The Count murmured, when he’d left them, ‘The Bolsheviks won’t allow private businesses to continue for long in areas they control. And the caviar’d certainly be State-owned, if they had the power. He must know that.’

‘So he must be reckoning on your lot winning.’

‘I suppose so. And when one hears stories of the kind we heard this evening – surely God can’t allow such filth to prevail.’ He shut his eyes. ‘Christ…’

‘I know. I feel the same. But here and now, Nick…’

‘We can only wait for Maroussia. Yes. And keep our voices down. You’re quite right.’

‘Also keep in mind that it was back in October they perpetrated that horror. When they were all really running mad. Well, weren’t they – everywhere? Getting on for a year ago. And we know your mother and the others were with Maroussia when she sent you the message – just over three months ago, so—’

‘So what?’

‘Well – in detail, God knows, but—’

‘Exactly. God knows. Anything…’

‘What’ll we do if Maroussia doesn’t respond?’

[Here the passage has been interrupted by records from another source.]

-- ==== Sys2Proof/Machine/Engines.lean ====
section
/-! DEFINITION. Engine commands (file 07 R263-R266, R303, R308): operands and checks at issue, the D queue and promises, and an
engine's reads and writes of global memory (file 03 R87, R91, R109-R113, R116). -/

namespace Sys2Proof.Machine

/-! ### Operands and checks (R243, R244, R246, R263) -/

/-- The address of a DE operand in a space: a virtual address, a buffer byte address, or a tile name; the `i`-th address of the
slot. -/
def State.deArg (s : State) (i sp x : Nat) : Nat :=
  if sp = 0 then s.addr i (s.aR (x % 64)).toNat
  else if sp = 3 then s.addr i (x % 32)
  else s.paneArg i x

/-- The source operand is a pane handle (R244). -/
def byHandle (o : OpDE) : Bool := o.ssp == 2 && 1536 ≤ o.src

/-- Items of `n` panes or tiles of a space from an address. -/
def deItems (sp a n : Nat) : List Nat :=
  if sp = 0 then [] else if sp = 3 then (List.range n).map (a + ·) else paneRun sp (paneAt a) n

/-- A command and a pane's shutter: a pane closed with no incomplete command of the team traps (R110, R263). -/
def State.deChecks (s : State) (sp a n : Nat) : List Check :=
  if sp = 0 then []
  else if sp = 3 then ((List.range n).map (fun i => s.tileCheck (a + i))).flatten
  else s.mPanes sp a n

/-- A global operand must be a multiple of 256 (R269, R273). -/
def globalAlign (sp a : Nat) : List Check :=
  if sp = 0 && a % 256 != 0 then [.trap (misaligned (BitVec.ofNat 64 a))] else []

/-- An illegal register operand of a command (R269, R271). -/
def State.regCheck (s : State) (bad : Bool) : List Check := if bad then [.trap (illegalEncoding s.iss.word)] else []

/-- A descriptor register that may not be set: a reserved format, an illegal scale geometry, a reserved bit (R46, R269). -/
def badDescReg (w : Nat) : Bool := !legalDesc w || bits w 29 3 != 0

/-! ### The D queue and promises (R263, R264, R302; file 03 R116; file 08 R308) -/

/-- The engine of a command that has a rate of R308: 0 copy and fill, 2 row gather, 3 table. -/
def engineOf : Instr → Option Nat
  | .dcopy _ => some 0
  | .dcopy2 _ => some 0
  | .dfill _ => some 0
  | .dgath _ => some 2
  | .dtbl _ => some 3
  | .dtblld _ => some 3
  | _ => none

/-- Two commands are of one engine, which performs them in turn. -/
def Cmd.sameEngine (c d : Cmd) : Bool := (engineOf c.op).isSome && engineOf c.op == engineOf d.op

/-- The table slot that a command uses. -/
def Cmd.slotOf (c : Cmd) : Option Nat :=
  match c.op with
  | .dtbl o => some (o.aux2 % 4)
  | .dtblld o => some (o.sub % 4)
  | _ => none

/-- Two commands must be performed in issue order: they name a common pane, tile or table slot (R263, R274). -/
def Cmd.conflicts (c d : Cmd) : Bool :=
  c.items.any (fun i => d.items.contains i) || (c.slotOf.isSome && c.slotOf == d.slotOf)

/-- The commands of a core's teams that have not completed, with their teams. -/
def State.coreCmds (s : State) (core : Nat) : List (Nat × Cmd) :=
  ((s.teams.filter (fun p => p.2.core == core)).map (fun p => p.2.cmds.map (fun c => (p.1, c)))).flatten

/-- A read by handle of an item of team `t` is in progress (R278). -/
def State.handleRead (s : State) (t item : Nat) : Bool :=
  s.teams.any (fun p => p.2.cmds.any (fun c =>
    match c.handle with
    | some (lh, idx, buf, pane) =>
      c.start ≤ s.cycle && lh == (s.team t).lh && idx == (s.team t).idx && (paneRun buf pane c.n).contains item &&
        (s.team t).shutter item == .shut
    | none => false))

/-- The team whose pane a handle names (R278). -/
def State.handleTeam (s : State) (lh idx : Nat) : Option Nat :=
  (s.launchOf lh).bind (fun l => s.slotOf l idx)

/-- A pane that a command reads by handle is not in its place: its team has been resumed and it has not come yet (file 15 R419, R421). -/
def State.handleAway (s : State) (c : Cmd) : Bool :=
  match c.handle with
  | some (lh, idx, buf, pane) =>
    match s.handleTeam lh idx with
    | some u => (s.team u).status == .bound && (paneRun buf pane c.n).any ((s.team u).away c.start)
    | none => false
  | none => false

/-- The command may be performed: earlier commands of its engine, and earlier commands and M operations that share its panes, tiles or
table slot, are done, its panes are in their places, and for an OPENP no read by handle is in progress. -/
def State.engineReady (s : State) (t : Nat) (c : Cmd) : Bool :=
  let T := s.team t
  !(T.cmds.any (fun d => d.id < c.id && d.conflicts c)) &&
    !((s.coreCmds T.core).any (fun d => d.2.id < c.id && d.2.sameEngine c)) &&
    !((s.mOps t).any (fun o => o.before ≤ c.id && c.items.any (fun i => o.writes.contains i || (o.reads T).contains i))) &&
    !(c.items.any (T.away c.issue)) && !s.handleAway c &&
    (match c.op with | .openp _ => !(c.items.any (s.handleRead t)) | _ => true)

/-- The command has started (R308, R309). -/
def State.cmdStarted (s : State) (t : Nat) (c : Cmd) : Bool := c.start < s.cycle && s.engineReady t c

/-- Entries of the D queue of a core: one frees on the cycle its command starts, and a waiting bundle issues on the cycle after
(R309). -/
def State.dQueue (s : State) (core : Nat) : Nat := ((s.coreCmds core).filter (fun p => !s.cmdStarted p.1 p.2)).length

/-- A command that waited for something until cycle `t` starts then, and completes as much later (R308). -/
def Cmd.heldTo (t : Nat) (c : Cmd) : Cmd := if c.start < t then { c with start := t, due := c.due + (t - c.start) } else c

/-- The commands of a core that waited for what ended on this cycle. -/
def State.holdCmds (s : State) (core t : Nat) (f : Nat → Cmd → Bool) : State :=
  s.forEach ((s.teams.filter (fun p => p.2.core == core)).map (·.1)) (fun s u =>
    s.updTeam u (fun T => { T with cmds := T.cmds.map (fun d => if f u d then d.heldTo t else d) }))

/-- The cycles before `t` on which a command charges its core: each fourth active cycle of its engine (R316), which had been active for
`off` cycles since its last charge. -/
def Cmd.charges (c : Cmd) (off t : Nat) : List Nat :=
  (List.range ((Nat.min t c.due - c.start + off) / 4)).map (fun j => c.start + 4 * j + 3 - off)

/-- The same by the engine's count in its core. -/
def Core.charges (K : Core) (c : Cmd) (t : Nat) : List Nat :=
  match engineOf c.op with
  | some e => c.charges (NMap.get 0 K.active e) t
  | none => []

/-- Units that the engines at work charge a core in the 256 cycles up to `t` (R316, R433). -/
def State.engineUnits (s : State) (core t : Nat) : Nat :=
  (((s.coreCmds core).filter (fun p => s.cmdStarted p.1 p.2)).map
    (fun p => (((s.core core).charges p.2 (t + 1)).filter (fun u => t < u + 256)).length)).foldl (· + ·) 0

/-- The latency of R306 of an engine's first global access, on an unloaded channel; the time of a PCIe peer is not known. -/
def State.firstAccess (s : State) (va : Nat) : Nat :=
  let asid := s.tm.asid
  match s.walk asid va with
  | .leaf pte _ _ large =>
    match targetOf (ptePA pte + (if large then va % 67108864 else va % 65536)) with
    | .dram =>
      if pteType pte ≥ 2 then 300
      else if s.cache.any (fun b => b.asid == asid && b.vblock == va / 4096 && bit b.valid (va % 4096 / 256)) then
        40 + 6 * s.distance s.cur va
      else 420
    | .ctrl _ => 300
    | _ => 0
  | _ => 0

/-- Enter the D queue (R263): the shutters of the panes named close, the tiles named are busy, and a promise, if the command bears
one, goes to its register. `rate` is the time of R308 once started; `glob`: the command's first global access, which adds its
latency and, under load, has no fixed figure. The promise counts from the promises of the commands ahead on its engine; the command itself
starts when they end. `took`: its time once started, where that is not `rate`. -/
def State.enqueueD (s : State) (c : Cmd) (closes : List Nat) (rate : Nat) (glob : Option Nat) (pr : Option Nat)
    (took : Option Nat := none) : State :=
  let t := teamOf s.cur
  let core := s.coreOf t
  if s.dQueue core ≥ 16 then s.block .stall else
  let e := (engineOf c.op).getD 4
  let after := (s.tm.cmds.filter (fun d => d.conflicts c)).map (·.due)
  let ahead := ((s.coreCmds core).filter (fun d => d.2.sameEngine c)).map (·.2.due)
  let start := ((s.cycle + 16) :: ahead ++ after).foldl Nat.max 0
  let lat := match glob with | some va => s.firstAccess va + Config.promiseDelay s.freeN | none => 0
  let p := ((s.cycle + 16) :: NMap.get 0 (s.core core).busy e :: after).foldl Nat.max 0 + rate + lat
  let due := start + took.getD rate + lat + (if glob.isSome then Config.loadDelay (s.freeN + 1) else 0)
  let c := { c with
    id := s.nextCmd, strand := s.cur, asid := s.tm.asid, issue := s.cycle, pos := s.log.length, start := start, due := due,
    promise := pr.map (fun _ => p) }
  let s : State := { s with nextCmd := s.nextCmd + 1, freeN := if glob.isSome then s.freeN + 2 else s.freeN }
  let s := if pr.isSome then s.updCore core (fun K => { K with busy := NMap.set 0 K.busy e p }) else s
  let s := s.setTm (fun T =>
    closes.foldl (fun T i => if T.shutter i == .t then T.setShutter i .cmd else T) { T with cmds := T.cmds ++ [c] })
  match pr with
  | some r => s.setA r (BitVec.ofNat 64 p)
  | none => s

That, in the immediate situation, was the biggest and least answerable question. What to do if Maroussia got the message that the Count was here, and ignored it. Or wasn’t able to respond to it, because of her own situation… Bob thought that if this proved to be the case, and if he personally had then to make the decision, it would be to cut and run. Rather than throw away two more lives – get out, now.

That would be the logical, sane decision; and Leonid Timofeevich Mesyats would have agreed. But the Count wouldn’t. He’d be outraged at the mere suggestion.

Understandably. His own flesh and blood, and the girl he loved…

Krasnaya Dacha… To think that in the house where we spent such happy, carefree times – even in that big staircase hall, children’s games…’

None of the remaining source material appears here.